-- ==== Sys2Proof/Tests/Slice0.lean ====
section
/-!
SUPPORT. Tests: figures that the spec works out, single steps, an ill-formed operand for each check of Instr.wf, and for every
statement that has hypotheses a theorem test_witness_<its name>: states and operands that meet them, clause by clause.
-/
section
set_option Elab.async false
set_option maxRecDepth 20000
open Sys2Proof Sys2Proof.Machine

/-! ## Helper states -/
namespace Sys2Proof.Tests

/-- A race that serves, its refresh on. -/
def raceUp : Race := { run := true, refOn := true }
/-- The block in service: out of reset, both cores up, every module active, races 0, 1 and 16 in service. -/
def up0 : State :=
  { State.reset with
    boot := { inReset := none, readyE := true, readyW := true, westUp := true }
    mil := { east := { up := true }, west := { up := true } }
    i3c := { slotOk := true, mgmtAddr := some 8, attAddr := some 9 }
    mods := ⟨(List.range 20).map (fun m => (m, { st := .active }))⟩
    races := ⟨[(0, raceUp), (1, raceUp), (16, raceUp)]⟩
    clk := { turn := 65536 * 3, age := 1000000, mc := 40 } }
def track (s : State) (r : Nat) : State := s.fset Fld.SPIN_STAT_STATE 2 r
def up : State := track (track (track up0 0) 1) 16
/-- In power state p. -/
def inPs (p : PState) : State := { up with gov := { up.gov with ps := p } }

/-- Race 0 holds x. -/
def r0 (x : Race) : State := { up with races := ⟨[(0, x), (1, raceUp), (16, raceUp)]⟩ }
/-- Mill cycle 50 of the Turn of up. -/
def T50 : Nat := 256000050

/-- Mailbox 2 of the East half, serving opcode o. -/
def mv (o : Nat) : Serve := ⟨0, 2, o⟩
/-- A request of opcode o with all 56 argument bytes given by a, in service at core 0. -/
def mb (s : State) (o a : Nat) : State :=
  let k := fun w : Nat => Reg.key2 .MIL_MB_REQ 2 w 0
  let t := (List.range 7).foldl (fun s w => s.setRaw .MIL_MB_REQ (k (w + 1)) (BitVec.ofNat 64 (a / 2 ^ (64 * w))))
    ((s.setRaw .MIL_MB_REQ (k 0) (BitVec.ofNat 64 (o + 7 * 65536 + 56 * 2 ^ 32))).fset Fld.MIL_MB_CTRL_BUSY 1 2)
  t.setCore 0 { t.core 0 with cur := some (mv o) }
/-- Argument bytes: (offset, value) pairs. -/
def ar (l : List (Nat × Nat)) : Nat := l.foldl (fun a e => a + e.2 * 256 ^ e.1) 0
/-- The command in the background in place of in service. -/
def bgd (s : State) (o : Nat) : State := s.setCore 0 { s.core 0 with cur := none, bg := some (mv o) }
/-- Life cycle state l. -/
def inLc (s : State) (l : Nat) : State := { s with ld := { s.ld with lc := l } }
end Sys2Proof.Tests

/-! ## The spec's worked figures -/
namespace Sys2Proof.Tests

/-- Chapter 0, example: MMK_FITTED of the reference configuration. -/
theorem test_mmk_fitted : up.see .MMK_FITTED = 0x000E3814 := by decide +kernel
/-- Chapter 4, example: the address 0x35_8A4D_79C0 with HASH_MASK 0x1F, and the race without the hash. -/
theorem test_address_decode : up.place 0x358A4D79C0 = ⟨109650, 2, 27412, 27, 0, 1, 5, 7⟩ ∧ (decodeAddr 4 0 0x358A4D79C0).race = 15
    ∧ encodeAddr 4 0x1F ⟨109650, 2, 27412, 27, 0, 1, 5, 7⟩ = 0x358A4D79C0 ∧ 109650 * 16 + 27 % 16 = 0x1AC52B := by decide +kernel
/-- Chapter 5, example: a race whose bank 3 of group 0 opened row 0x0100 at mc t. -/
def acted (t : Nat) (more : List CmdRec) : State :=
  r0 { raceUp with banks := ({} : Tbl Bank).ins 3 { row := some 0x100 }, hist := more ++ [⟨t, .act, 0, 0, 0, 3, 0⟩] }
/-- WR 26 mc after the ACT (tRCD) and not before. -/
theorem test_act_to_write : (acted 1000 []).legal 0 1026 ⟨.wr, 0, 0, 0, 3, 0x100⟩ = true
    ∧ (acted 1000 []).legal 0 1025 ⟨.wr, 0, 0, 0, 3, 0x100⟩ = false := by decide +kernel
/-- PRE at 60: max(0 + 52, 36 + 24). -/
theorem test_write_to_precharge : (acted 1000 [⟨1026, .wr, 0, 0, 0, 3, 1036⟩]).legal 0 1060 ⟨.pre, 0, 0, 0, 3, 0⟩ = true
    ∧ (acted 1000 [⟨1026, .wr, 0, 0, 0, 3, 1036⟩]).legal 0 1059 ⟨.pre, 0, 0, 0, 3, 0⟩ = false := by decide +kernel
/-- A read in the bank group of the write no earlier than 46 (tWTR_L). -/
theorem test_write_to_read : (acted 1000 [⟨1026, .wr, 0, 0, 0, 3, 1036⟩]).legal 0 1046 ⟨.rd, 0, 0, 0, 3, 0x100⟩ = true
    ∧ (acted 1000 [⟨1026, .wr, 0, 0, 0, 3, 1036⟩]).legal 0 1045 ⟨.rd, 0, 0, 0, 3, 0x100⟩ = false := by decide +kernel
/-- ACT at 84 after PRE at 60 (tRP). -/
theorem test_precharge_to_act :
    let s := r0 { raceUp with hist := [⟨1060, .pre, 0, 0, 0, 3, 0⟩, ⟨1026, .wr, 0, 0, 0, 3, 1036⟩, ⟨1000, .act, 0, 0, 0, 3, 0⟩] }
    s.legal 0 1084 ⟨.act, 0, 0, 0, 3, 0x222⟩ = true ∧ s.legal 0 1083 ⟨.act, 0, 0, 0, 3, 0x222⟩ = false := by decide +kernel
/-- Chapter 6, example: dues at ×4 and at ×1. -/
theorem test_dues :
    ({ acc := ({} : Tbl Nat).ins 0 1000 } : Race).dueStep 1560 0 = { acc := ({} : Tbl Nat).ins 0 1392, owed := ({} : Tbl (List Nat)).ins 0 [0, 1, 2, 3, 4], rot := ({} : Tbl Nat).ins 0 5 }
    ∧ ((({ acc := ({} : Tbl Nat).ins 1 3000 } : Race).dueStep 6240 1).acc.get 0 1) = 4952 := by decide +kernel
/-- Chapter 8, example: G = 8 and A0 = 2; the bound with and without a crossing. -/
theorem test_bound : up.boundMc 0 8 2 1 = 659 ∧ up.boundThirds 0 8 2 1 3 = 3 * 416 ∧ up.boundMc 0 8 2 0 = 599 ∧ up.boundThirds 0 8 2 0 3 = 3 * 379 := by
  decide +kernel
/-- Chapter 10, example: the fuse entry of a row repair and its CHK. -/
theorem test_fuse_entry : entSeal (2 ^ 60 + 12 * 2 ^ 55 + 2 ^ 54 + 2 ^ 52 + 2 * 2 ^ 47 + 0x40 * 2 ^ 30) = 0x16510010000000A8 := by decide +kernel
/-- Chapter 10, example: the places of cell P. -/
theorem test_cell_p : up.place 0x00202264C0 = ⟨257, 1, 64, 12, 1, 0, 2, 3⟩ := by decide +kernel
/-- Chapter 11, example: the ceiling of a half from 420 J, 320 W and 14.0 GB/s a drive. -/
theorem test_ceiling : ((({ up with hstE := { up.hstE with drives := ⟨(List.range 4).map (fun i => (i, { up := true, wr := 0x70, rd := 0xE0 }))⟩ } } : State).fset
    Fld.GOV_BK_STAT_EMEAS 420).fset Fld.HST_CFG_P_DRAIN 320).ceilOf 0 = 12772265 := by decide +kernel
/-- Chapter 12, example: EMEAS from CBK_NOM 640, VBK 12,500 mV and VBK_MIN 5,000 mV. -/
theorem test_emeas : emeasOf 640 12500 5000 = 420 := by decide +kernel
/-- Chapter 13, example: RACE_TMO of RACE[22] at Turn 70,000 as history entry 3 with SEQ 0x0033. -/
theorem test_history :
    let s : State := { up with clk := { up.clk with turn := 70000 }, brk := { up.brk with seq := 0x33 } }
    Completes (.brakeRaise 0x10 22 0) s (fun t => t.raw .BRK_HIST_LO (Reg.key .BRK_HIST_LO 3 0) = 0x0000000111700033
      ∧ t.raw .BRK_HIST_HI (Reg.key .BRK_HIST_HI 3 0) = 0x10B2000000000000 ∧ t.fheld Fld.BRK_SRC_STAT_PEND 0x10 = 0x400000) := ⟨_, rfl, by decide +kernel⟩
/-- Chapter 14, example: the act of 1000 cells, the place of a record and of a live counter. -/
theorem test_tally : heatAct 1000 = 160 ∧ ({ recSeq := 0x2A7, ring := 0x0400000040000000 } : Tly).recBase = 0x402A7000
    ∧ Reg.key2 .TLY_CNT 3 61 0 = 0xE099E8 := by decide +kernel
/-- Chapter 15, example: reply word 0 and the registers of E.MBOX[1]. -/
theorem test_mailbox_words : mbReply 0x16 0x11 St.overcommit 0x0901 = 0x0901000400110016 ∧ Reg.key2 .MIL_MB_REQ 1 0 0 = 0xF01100
    ∧ Reg.key .MIL_MB_CTRL 1 0 = 0xF01180 := by decide +kernel
/-- Chapter 15, example: COMMIT_SLOTS of a race whose table fails check 1 answers OVERCOMMIT with the race and the check. -/
theorem test_commit_overcommit :
    let s := (List.range 8).foldl (fun s j => s.setRaw .RACE_SLOT_SHD (Reg.key2 .RACE_SLOT_SHD 9 j 0) 0x1111111111111111) up
    Completes (.commitSlots 0) (mb s 0x16 0xFFFFFFFF) (fun t => t.raw .MIL_MB_RSP (Reg.key2 .MIL_MB_RSP 2 0 0) = 0x0901000400070016) :=
  ⟨_, rfl, by decide +kernel⟩

/-! ## Single steps -/

/-- R10, R12: a boundary takes the Turn counter from its last value to 0. -/
theorem test_turn_wraps : Completes (.turnBoundary [] 750 100 false) { up with clk := { up.clk with turn := 2 ^ 48 - 1 } } (fun t => t.clk.turn = 0) :=
  ⟨_, rfl, by decide +kernel⟩
/-- R21: an unmapped offset is answered BADARG. -/
theorem test_unmapped : Completes (.registerWrite (.fw 0) 0x3 false 5) up (fun t => t.reply = { mstat := St.badarg, val := 0 }) := ⟨_, rfl, by decide +kernel⟩
/-- R411: three bytes set the pointer, the lowest byte first. -/
theorem test_pointer : Completes (.i3cPrivateWrite [0x10, 0x00, 0xD0]) up (fun t => t.mil.ptr = 0xD00010) := ⟨_, rfl, by decide +kernel⟩
/-- R464: a target keeps the address it has. -/
theorem test_entdaa : Completes (.entdaa 0 5) up (fun t => t.i3c.mgmtAddr = some 8) := ⟨_, rfl, by decide +kernel⟩
/-- R147: the hash lock stays set. -/
theorem test_hash_lock : Completes (.hashLock (.fw 0)) up (fun t => t.fheld Fld.HOP_AMAP_CFG_LOCK = 1) := ⟨_, rfl, by decide +kernel⟩
/-- R450: BYPASS answers nothing and drives no pad. -/
theorem test_bypass : Completes (.bypass 1) up (fun t => t.tst.ir = 0xFF ∧ t.tst.drive = false) := ⟨_, rfl, by decide +kernel⟩
/-- A step takes the front command and leaves the rest. -/
theorem test_step_front : ∃ t, step { up with pending := [.hdrExitPattern, .kyGo] } = .next t ∧ t.pending = [.kyGo] := ⟨_, rfl, by decide +kernel⟩
/-- The empty queue idles. -/
theorem test_step_idle : step State.reset = .next State.reset := rfl
/-- The table gives no command any bits. -/
theorem test_no_words : decodeTableWord 16 0 = none ∧ (State.reset.withFetchWord 16 5).pending = [] := by decide +kernel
- - - - - - -
● YOUR TASK: Each line from the top of the records down to the one with "westUp := true" must be retyped exactly; include both ends and nothing else.

● PROBLEM SOLUTION:
-- ==== Sys2Proof/Tests/Slice0.lean ====
section
/-!
SUPPORT. Tests: figures that the spec works out, single steps, an ill-formed operand for each check of Instr.wf, and for every
statement that has hypotheses a theorem test_witness_<its name>: states and operands that meet them, clause by clause.
-/
section
set_option Elab.async false
set_option maxRecDepth 20000
open Sys2Proof Sys2Proof.Machine

/-! ## Helper states -/
namespace Sys2Proof.Tests

/-- A race that serves, its refresh on. -/
def raceUp : Race := { run := true, refOn := true }
/-- The block in service: out of reset, both cores up, every module active, races 0, 1 and 16 in service. -/
def up0 : State :=
  { State.reset with
    boot := { inReset := none, readyE := true, readyW := true, westUp := true }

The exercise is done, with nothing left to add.